Stored items:
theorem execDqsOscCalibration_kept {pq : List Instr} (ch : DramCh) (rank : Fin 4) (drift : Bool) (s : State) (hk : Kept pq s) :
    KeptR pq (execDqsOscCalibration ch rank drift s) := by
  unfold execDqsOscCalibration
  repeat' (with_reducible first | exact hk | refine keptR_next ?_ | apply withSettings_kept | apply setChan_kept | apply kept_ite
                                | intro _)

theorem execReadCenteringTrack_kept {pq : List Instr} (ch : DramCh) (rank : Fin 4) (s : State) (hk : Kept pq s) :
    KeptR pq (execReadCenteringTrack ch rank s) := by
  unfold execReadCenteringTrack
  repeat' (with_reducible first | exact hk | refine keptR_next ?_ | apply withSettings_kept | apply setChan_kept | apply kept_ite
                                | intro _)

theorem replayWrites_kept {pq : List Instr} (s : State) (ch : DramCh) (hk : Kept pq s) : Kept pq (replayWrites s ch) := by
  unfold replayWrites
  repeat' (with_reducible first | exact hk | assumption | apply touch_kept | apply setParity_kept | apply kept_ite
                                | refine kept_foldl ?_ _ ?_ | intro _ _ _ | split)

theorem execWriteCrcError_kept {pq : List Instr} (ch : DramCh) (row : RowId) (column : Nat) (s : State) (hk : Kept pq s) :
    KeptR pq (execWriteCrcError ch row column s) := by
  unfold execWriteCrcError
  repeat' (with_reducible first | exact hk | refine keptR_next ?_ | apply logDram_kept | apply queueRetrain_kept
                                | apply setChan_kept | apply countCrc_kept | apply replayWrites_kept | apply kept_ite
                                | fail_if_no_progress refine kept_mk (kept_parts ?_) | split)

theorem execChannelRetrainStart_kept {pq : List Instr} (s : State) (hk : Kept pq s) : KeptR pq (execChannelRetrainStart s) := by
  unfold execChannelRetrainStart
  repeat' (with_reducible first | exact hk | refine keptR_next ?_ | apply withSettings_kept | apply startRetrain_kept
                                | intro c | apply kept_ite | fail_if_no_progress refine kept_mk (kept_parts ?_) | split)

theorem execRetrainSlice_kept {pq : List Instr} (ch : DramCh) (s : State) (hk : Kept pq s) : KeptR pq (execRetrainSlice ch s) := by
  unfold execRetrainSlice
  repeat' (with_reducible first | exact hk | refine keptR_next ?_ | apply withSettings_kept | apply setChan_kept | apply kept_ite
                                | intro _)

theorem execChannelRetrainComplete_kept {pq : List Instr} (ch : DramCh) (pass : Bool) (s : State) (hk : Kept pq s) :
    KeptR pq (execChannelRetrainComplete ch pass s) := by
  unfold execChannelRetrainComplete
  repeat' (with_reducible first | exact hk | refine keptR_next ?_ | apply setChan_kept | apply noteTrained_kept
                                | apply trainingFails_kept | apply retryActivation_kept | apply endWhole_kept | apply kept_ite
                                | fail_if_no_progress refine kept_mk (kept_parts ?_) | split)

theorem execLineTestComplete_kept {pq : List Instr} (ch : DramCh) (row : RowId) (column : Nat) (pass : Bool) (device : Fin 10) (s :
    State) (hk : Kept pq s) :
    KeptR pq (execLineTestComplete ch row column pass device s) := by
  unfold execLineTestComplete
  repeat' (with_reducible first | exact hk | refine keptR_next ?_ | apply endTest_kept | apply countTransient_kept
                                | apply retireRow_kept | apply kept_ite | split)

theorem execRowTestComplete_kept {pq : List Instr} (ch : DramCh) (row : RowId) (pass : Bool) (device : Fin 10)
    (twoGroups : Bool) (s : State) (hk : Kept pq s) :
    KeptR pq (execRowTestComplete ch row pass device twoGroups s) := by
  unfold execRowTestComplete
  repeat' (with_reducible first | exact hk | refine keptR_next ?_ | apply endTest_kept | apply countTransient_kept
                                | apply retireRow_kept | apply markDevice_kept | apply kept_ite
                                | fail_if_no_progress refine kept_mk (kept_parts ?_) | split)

YOUR TASK:
Search the entries for "column" and copy each matching line.

TASK RESULT:
theorem execWriteCrcError_kept {pq : List Instr} (ch : DramCh) (row : RowId) (column : Nat) (s : State) (hk : Kept pq s) :
    KeptR pq (execWriteCrcError ch row column s) := by
theorem execLineTestComplete_kept {pq : List Instr} (ch : DramCh) (row : RowId) (column : Nat) (pass : Bool) (device : Fin 10) (s :
    KeptR pq (execLineTestComplete ch row column pass device s) := by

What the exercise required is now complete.